- THE PROBLEM: For the string "halts", find every matching line in the records and copy it.

◆ ◆ ◆ ◆

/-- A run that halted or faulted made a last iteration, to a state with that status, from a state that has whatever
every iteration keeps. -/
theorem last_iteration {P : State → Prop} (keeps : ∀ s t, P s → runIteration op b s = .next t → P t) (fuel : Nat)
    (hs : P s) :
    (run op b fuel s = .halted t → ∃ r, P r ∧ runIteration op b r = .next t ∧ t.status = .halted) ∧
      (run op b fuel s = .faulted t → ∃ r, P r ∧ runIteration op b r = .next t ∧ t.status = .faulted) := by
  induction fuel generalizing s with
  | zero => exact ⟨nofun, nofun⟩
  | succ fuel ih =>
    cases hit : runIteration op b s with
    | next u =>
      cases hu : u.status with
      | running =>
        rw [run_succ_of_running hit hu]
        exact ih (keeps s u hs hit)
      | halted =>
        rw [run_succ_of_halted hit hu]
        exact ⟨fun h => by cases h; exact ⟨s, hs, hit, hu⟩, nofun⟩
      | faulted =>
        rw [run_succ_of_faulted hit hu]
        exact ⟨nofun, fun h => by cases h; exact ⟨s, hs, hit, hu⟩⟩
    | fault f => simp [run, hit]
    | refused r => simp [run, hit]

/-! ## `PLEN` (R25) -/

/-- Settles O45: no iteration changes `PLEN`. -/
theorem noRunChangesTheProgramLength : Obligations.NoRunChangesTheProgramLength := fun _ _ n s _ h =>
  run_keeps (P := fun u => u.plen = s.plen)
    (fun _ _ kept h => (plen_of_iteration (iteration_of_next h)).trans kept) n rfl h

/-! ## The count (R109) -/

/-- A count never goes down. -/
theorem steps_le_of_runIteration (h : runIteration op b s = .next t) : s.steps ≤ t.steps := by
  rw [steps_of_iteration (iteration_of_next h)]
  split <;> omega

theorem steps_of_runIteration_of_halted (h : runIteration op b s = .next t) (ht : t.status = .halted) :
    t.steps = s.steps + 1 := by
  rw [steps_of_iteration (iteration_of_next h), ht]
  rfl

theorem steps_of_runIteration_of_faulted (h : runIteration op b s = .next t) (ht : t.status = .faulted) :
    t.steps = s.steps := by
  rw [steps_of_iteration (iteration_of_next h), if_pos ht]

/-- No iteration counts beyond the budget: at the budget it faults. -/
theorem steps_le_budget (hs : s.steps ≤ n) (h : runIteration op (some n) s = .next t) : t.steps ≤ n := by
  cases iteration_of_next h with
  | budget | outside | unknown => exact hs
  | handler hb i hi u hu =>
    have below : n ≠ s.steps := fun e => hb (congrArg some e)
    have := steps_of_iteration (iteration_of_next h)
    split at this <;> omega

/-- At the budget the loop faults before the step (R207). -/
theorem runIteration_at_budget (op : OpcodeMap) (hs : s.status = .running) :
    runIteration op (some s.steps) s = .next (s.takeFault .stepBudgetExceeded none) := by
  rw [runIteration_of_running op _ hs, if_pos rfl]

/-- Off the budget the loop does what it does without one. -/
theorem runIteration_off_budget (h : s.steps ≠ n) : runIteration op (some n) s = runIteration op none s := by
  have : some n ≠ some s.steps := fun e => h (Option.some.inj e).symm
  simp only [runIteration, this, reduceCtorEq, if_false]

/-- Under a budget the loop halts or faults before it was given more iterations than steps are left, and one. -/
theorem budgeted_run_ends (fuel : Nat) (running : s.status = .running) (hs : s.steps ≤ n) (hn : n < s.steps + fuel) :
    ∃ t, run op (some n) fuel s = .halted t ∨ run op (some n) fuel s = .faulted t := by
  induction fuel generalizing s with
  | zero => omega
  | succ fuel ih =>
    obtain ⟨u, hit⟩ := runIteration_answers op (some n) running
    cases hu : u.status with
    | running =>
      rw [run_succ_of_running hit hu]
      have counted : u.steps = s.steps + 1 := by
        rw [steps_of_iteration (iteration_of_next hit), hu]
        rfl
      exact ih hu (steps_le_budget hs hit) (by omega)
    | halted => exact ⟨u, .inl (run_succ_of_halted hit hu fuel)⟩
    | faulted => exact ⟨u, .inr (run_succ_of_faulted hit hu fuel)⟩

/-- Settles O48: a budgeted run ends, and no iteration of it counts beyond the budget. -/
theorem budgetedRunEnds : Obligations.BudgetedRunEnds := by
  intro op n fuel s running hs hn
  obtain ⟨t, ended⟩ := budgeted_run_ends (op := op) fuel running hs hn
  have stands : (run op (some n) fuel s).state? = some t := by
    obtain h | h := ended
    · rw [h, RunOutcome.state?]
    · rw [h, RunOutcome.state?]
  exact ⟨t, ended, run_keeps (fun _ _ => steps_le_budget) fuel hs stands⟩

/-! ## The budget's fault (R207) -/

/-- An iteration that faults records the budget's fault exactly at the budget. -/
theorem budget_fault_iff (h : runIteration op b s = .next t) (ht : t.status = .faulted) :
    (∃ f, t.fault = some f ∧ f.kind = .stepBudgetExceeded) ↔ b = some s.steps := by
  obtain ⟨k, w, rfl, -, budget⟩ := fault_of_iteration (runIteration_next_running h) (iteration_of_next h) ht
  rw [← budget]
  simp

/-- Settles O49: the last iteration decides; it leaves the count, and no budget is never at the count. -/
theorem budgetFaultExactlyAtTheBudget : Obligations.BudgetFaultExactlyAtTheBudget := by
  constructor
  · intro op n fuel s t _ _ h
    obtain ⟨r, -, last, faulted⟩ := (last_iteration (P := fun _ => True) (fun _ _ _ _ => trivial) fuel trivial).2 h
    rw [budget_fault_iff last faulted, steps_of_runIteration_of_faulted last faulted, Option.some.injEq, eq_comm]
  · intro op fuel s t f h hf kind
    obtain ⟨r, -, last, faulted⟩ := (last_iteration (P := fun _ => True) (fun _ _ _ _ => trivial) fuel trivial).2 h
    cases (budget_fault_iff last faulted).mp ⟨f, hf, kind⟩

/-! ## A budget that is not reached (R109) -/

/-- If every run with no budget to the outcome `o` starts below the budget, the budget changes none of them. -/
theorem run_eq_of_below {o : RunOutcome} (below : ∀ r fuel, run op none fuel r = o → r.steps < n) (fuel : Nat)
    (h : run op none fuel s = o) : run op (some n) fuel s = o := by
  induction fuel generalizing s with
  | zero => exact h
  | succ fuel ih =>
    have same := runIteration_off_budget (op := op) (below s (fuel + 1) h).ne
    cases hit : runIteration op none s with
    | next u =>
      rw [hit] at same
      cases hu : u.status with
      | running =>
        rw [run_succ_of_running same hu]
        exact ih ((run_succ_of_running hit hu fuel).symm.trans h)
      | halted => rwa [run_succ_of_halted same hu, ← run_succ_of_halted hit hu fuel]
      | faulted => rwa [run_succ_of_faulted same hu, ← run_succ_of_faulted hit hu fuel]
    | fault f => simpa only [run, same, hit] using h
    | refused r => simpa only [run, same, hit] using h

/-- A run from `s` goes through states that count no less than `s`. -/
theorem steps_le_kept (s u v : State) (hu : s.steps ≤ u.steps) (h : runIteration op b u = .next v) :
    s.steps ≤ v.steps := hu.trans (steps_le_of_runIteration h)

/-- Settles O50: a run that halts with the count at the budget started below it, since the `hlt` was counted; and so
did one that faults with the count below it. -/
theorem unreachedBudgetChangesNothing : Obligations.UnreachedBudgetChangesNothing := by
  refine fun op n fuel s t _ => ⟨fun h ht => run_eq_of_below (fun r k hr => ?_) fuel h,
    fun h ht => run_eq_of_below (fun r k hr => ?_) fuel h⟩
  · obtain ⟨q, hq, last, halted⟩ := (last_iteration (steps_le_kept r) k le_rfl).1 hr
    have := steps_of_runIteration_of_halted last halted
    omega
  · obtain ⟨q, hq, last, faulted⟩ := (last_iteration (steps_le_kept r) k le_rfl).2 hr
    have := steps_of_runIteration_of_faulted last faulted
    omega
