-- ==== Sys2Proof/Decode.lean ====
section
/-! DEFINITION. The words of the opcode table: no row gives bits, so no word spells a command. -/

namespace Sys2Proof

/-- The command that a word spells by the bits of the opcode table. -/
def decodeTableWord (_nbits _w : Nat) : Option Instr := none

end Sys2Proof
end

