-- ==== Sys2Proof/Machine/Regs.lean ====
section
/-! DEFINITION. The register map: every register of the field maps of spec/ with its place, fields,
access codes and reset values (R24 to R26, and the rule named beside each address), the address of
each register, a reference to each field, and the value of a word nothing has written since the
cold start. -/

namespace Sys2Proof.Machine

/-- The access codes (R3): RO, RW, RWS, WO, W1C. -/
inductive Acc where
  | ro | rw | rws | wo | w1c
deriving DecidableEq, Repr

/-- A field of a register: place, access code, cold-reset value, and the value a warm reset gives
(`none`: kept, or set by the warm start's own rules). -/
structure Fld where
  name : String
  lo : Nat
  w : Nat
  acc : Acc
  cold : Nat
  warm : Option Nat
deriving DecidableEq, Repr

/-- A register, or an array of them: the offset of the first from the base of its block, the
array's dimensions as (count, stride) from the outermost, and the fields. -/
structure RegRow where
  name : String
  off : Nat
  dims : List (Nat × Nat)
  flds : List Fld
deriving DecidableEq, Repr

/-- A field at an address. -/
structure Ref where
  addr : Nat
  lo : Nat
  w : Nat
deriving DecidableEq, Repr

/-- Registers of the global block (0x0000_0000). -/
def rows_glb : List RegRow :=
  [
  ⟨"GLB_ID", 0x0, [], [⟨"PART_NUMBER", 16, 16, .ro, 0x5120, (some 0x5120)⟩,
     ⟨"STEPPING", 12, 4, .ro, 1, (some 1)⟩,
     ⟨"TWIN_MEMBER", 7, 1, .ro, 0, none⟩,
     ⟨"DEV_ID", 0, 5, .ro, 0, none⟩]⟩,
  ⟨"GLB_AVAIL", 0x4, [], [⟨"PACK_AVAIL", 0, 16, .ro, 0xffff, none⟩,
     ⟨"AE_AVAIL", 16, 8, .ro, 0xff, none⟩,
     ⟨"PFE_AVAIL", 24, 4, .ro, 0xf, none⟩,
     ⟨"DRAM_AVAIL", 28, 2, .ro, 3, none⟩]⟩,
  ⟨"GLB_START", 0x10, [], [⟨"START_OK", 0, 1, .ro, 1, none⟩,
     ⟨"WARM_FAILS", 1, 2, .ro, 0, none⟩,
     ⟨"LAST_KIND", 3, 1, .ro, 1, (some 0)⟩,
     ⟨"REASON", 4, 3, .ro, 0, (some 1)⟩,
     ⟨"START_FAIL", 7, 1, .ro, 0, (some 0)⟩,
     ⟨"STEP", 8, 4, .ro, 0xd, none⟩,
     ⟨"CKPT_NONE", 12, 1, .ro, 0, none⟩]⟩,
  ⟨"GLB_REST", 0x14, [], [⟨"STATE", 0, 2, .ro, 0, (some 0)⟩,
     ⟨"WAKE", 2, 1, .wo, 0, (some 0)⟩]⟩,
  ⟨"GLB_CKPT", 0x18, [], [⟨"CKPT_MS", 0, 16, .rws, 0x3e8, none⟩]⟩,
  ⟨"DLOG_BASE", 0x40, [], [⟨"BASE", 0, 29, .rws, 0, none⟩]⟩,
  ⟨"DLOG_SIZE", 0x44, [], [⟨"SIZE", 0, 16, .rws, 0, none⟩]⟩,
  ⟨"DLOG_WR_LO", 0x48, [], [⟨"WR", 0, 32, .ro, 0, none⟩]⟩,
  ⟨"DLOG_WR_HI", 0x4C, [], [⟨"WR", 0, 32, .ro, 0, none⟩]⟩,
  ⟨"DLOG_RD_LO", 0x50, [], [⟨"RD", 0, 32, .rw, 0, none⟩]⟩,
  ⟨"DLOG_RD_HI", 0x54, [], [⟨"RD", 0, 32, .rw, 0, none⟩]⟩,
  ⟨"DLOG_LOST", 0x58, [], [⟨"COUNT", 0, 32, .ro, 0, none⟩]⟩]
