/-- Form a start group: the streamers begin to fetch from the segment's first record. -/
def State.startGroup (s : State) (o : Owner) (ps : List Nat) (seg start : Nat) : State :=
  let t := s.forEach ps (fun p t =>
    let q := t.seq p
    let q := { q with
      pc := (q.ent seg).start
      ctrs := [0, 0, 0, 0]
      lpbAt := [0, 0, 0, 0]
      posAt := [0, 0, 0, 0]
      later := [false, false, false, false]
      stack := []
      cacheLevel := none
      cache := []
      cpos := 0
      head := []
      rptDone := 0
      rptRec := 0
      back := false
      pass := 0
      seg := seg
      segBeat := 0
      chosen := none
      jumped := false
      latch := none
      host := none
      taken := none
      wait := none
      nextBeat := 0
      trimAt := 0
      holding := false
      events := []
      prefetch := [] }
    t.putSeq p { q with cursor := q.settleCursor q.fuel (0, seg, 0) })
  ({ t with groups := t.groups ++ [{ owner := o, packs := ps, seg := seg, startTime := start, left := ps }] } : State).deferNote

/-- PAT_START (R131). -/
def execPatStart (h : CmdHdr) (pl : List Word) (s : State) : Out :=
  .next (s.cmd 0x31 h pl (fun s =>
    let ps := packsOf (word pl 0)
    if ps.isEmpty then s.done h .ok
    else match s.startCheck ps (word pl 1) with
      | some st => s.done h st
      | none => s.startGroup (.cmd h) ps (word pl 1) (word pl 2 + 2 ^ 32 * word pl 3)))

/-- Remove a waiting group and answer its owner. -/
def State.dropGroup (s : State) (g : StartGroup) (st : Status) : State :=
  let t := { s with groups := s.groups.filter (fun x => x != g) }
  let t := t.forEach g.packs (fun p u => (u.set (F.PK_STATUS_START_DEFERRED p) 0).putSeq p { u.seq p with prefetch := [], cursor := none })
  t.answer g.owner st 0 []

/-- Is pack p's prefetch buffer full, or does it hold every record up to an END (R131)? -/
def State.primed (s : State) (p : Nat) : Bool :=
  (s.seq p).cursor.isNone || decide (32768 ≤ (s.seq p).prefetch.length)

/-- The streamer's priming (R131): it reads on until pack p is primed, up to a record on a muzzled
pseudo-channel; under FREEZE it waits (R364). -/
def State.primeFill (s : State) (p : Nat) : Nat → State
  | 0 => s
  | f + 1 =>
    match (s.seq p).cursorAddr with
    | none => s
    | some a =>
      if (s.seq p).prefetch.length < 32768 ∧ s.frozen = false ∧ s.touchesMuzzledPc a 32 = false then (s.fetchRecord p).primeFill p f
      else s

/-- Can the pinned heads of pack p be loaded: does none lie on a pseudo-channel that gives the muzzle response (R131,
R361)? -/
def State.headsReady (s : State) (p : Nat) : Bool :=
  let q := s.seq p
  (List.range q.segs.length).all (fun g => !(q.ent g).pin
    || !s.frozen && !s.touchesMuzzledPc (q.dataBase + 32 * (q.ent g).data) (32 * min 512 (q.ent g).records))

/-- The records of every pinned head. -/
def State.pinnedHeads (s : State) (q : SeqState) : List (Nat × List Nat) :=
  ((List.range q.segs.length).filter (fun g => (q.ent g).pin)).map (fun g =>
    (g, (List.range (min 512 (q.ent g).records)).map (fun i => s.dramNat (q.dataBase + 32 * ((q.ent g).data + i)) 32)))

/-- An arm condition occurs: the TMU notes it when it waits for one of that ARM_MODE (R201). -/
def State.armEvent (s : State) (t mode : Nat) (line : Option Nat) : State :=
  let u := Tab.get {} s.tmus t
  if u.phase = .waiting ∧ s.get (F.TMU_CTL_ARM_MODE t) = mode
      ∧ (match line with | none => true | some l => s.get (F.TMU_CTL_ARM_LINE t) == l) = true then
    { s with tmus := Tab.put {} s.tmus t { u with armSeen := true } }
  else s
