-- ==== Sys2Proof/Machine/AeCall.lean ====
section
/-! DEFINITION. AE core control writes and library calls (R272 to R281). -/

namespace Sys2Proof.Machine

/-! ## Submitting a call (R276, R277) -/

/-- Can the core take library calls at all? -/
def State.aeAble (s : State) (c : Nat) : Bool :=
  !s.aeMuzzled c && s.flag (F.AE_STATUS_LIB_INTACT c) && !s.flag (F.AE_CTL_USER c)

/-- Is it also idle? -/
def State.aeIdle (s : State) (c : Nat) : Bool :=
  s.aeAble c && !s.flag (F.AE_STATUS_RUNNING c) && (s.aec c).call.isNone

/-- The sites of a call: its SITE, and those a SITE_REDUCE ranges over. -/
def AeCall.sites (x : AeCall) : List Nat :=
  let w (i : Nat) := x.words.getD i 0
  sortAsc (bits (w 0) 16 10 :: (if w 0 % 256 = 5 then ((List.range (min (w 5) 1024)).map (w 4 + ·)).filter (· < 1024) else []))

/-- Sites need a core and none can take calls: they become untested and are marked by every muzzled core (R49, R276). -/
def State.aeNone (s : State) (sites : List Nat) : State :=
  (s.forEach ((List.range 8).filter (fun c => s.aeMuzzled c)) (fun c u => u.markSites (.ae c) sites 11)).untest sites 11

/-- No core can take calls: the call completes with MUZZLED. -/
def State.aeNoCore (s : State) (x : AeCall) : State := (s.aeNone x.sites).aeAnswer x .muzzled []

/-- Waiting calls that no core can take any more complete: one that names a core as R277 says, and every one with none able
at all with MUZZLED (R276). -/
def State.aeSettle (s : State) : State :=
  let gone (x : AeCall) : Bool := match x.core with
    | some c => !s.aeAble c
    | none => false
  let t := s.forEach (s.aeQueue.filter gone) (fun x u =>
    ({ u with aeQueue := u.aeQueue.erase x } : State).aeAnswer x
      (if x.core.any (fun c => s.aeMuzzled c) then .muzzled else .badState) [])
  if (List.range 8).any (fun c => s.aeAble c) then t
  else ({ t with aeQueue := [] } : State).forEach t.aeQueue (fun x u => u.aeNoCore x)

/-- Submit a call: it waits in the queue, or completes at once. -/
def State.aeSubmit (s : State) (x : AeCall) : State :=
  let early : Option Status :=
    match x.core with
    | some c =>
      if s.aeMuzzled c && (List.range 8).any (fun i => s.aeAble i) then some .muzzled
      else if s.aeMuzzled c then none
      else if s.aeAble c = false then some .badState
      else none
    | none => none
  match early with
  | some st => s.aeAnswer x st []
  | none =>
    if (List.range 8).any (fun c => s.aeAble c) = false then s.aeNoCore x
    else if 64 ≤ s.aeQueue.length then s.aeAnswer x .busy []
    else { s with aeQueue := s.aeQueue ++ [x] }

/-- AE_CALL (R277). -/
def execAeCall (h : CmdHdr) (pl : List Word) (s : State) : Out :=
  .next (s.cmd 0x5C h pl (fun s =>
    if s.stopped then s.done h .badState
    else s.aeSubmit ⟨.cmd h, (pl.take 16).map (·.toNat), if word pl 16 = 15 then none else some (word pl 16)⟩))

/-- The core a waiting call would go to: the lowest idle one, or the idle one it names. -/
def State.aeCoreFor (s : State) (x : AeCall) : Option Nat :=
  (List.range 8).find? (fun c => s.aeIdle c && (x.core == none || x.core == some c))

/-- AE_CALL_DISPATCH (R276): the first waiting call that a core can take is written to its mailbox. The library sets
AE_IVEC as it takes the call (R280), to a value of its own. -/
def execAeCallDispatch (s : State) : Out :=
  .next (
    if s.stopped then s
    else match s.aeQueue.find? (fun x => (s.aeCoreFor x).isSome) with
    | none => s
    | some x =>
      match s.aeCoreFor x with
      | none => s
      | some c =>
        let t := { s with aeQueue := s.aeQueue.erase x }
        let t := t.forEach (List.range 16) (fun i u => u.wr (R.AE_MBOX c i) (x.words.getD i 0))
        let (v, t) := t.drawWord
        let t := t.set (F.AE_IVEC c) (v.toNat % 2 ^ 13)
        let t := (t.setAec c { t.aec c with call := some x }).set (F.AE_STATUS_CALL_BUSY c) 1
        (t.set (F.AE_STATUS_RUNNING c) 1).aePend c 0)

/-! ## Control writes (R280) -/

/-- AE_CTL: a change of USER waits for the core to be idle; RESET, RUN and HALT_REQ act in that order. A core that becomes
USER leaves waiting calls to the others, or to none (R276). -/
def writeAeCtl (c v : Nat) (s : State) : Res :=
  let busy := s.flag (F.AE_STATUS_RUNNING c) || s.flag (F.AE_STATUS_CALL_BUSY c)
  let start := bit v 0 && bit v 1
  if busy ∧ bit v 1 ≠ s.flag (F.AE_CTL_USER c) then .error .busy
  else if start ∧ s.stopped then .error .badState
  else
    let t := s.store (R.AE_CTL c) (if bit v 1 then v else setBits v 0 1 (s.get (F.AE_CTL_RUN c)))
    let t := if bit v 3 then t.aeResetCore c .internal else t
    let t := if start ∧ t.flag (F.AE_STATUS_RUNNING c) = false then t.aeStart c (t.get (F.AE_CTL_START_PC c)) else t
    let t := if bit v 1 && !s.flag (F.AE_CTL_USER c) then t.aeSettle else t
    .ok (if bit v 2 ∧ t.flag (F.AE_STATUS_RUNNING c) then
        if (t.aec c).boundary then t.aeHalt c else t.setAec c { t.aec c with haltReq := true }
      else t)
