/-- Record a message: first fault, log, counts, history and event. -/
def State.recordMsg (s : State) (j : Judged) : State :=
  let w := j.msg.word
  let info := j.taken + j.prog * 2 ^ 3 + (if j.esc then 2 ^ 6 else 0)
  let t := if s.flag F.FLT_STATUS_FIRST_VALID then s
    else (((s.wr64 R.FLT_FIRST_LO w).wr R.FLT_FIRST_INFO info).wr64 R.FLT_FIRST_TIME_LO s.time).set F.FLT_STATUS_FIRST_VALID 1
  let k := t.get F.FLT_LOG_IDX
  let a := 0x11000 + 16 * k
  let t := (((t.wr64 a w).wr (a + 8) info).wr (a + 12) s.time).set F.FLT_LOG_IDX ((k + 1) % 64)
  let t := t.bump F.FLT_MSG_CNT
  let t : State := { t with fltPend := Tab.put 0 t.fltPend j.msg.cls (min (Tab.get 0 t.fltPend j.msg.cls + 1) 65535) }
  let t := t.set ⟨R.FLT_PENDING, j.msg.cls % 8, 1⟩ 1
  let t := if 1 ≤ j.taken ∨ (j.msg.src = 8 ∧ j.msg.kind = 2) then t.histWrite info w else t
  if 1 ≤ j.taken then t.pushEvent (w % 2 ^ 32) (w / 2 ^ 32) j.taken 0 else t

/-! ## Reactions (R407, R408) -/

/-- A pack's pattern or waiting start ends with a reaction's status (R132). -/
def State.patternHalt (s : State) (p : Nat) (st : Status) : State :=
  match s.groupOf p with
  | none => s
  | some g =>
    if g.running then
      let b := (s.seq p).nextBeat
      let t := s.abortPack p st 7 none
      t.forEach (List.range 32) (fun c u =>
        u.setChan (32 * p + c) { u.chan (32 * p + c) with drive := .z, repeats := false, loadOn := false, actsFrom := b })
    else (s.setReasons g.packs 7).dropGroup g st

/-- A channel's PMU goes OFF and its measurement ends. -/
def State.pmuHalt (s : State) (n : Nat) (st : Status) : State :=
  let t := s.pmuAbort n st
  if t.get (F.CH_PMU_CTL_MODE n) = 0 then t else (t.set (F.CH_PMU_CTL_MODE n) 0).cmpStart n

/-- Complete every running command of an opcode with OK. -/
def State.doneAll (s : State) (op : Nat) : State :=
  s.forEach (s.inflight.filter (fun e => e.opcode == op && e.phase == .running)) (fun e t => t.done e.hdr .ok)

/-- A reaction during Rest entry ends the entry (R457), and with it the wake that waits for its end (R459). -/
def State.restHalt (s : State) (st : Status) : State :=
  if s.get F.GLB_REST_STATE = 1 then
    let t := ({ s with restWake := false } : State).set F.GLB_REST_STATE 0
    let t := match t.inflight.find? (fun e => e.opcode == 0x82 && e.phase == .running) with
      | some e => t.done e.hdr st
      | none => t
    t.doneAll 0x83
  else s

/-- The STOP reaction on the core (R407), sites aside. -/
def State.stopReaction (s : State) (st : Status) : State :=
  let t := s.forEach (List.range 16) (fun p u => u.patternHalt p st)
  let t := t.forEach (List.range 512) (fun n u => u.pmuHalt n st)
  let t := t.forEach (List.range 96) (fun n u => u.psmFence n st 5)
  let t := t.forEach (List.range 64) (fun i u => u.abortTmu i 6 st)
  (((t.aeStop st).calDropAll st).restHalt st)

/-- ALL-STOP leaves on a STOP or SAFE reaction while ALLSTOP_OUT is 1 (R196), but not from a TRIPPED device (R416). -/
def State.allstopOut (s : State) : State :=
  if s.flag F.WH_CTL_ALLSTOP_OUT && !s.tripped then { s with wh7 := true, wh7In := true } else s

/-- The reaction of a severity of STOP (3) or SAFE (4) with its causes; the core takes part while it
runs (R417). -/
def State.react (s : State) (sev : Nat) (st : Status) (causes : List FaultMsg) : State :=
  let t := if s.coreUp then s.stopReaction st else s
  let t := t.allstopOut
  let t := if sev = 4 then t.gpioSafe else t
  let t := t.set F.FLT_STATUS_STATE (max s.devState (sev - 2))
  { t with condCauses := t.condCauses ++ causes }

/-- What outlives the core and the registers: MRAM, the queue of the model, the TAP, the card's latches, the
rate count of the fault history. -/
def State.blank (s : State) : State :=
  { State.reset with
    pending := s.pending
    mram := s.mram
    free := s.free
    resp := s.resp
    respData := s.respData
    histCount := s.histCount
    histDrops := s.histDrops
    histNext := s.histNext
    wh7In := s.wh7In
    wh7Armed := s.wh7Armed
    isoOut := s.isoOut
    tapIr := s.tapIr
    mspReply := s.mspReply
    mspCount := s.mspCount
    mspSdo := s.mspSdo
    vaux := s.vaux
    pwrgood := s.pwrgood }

◆ ◆ ◆ ◆

- ANSWER TO THIS EXERCISE:
/-- Under a budget the loop halts or faults before it was given more iterations than steps are left, and one. -/
/-- Settles O50: a run that halts with the count at the budget started below it, since the `hlt` was counted; and so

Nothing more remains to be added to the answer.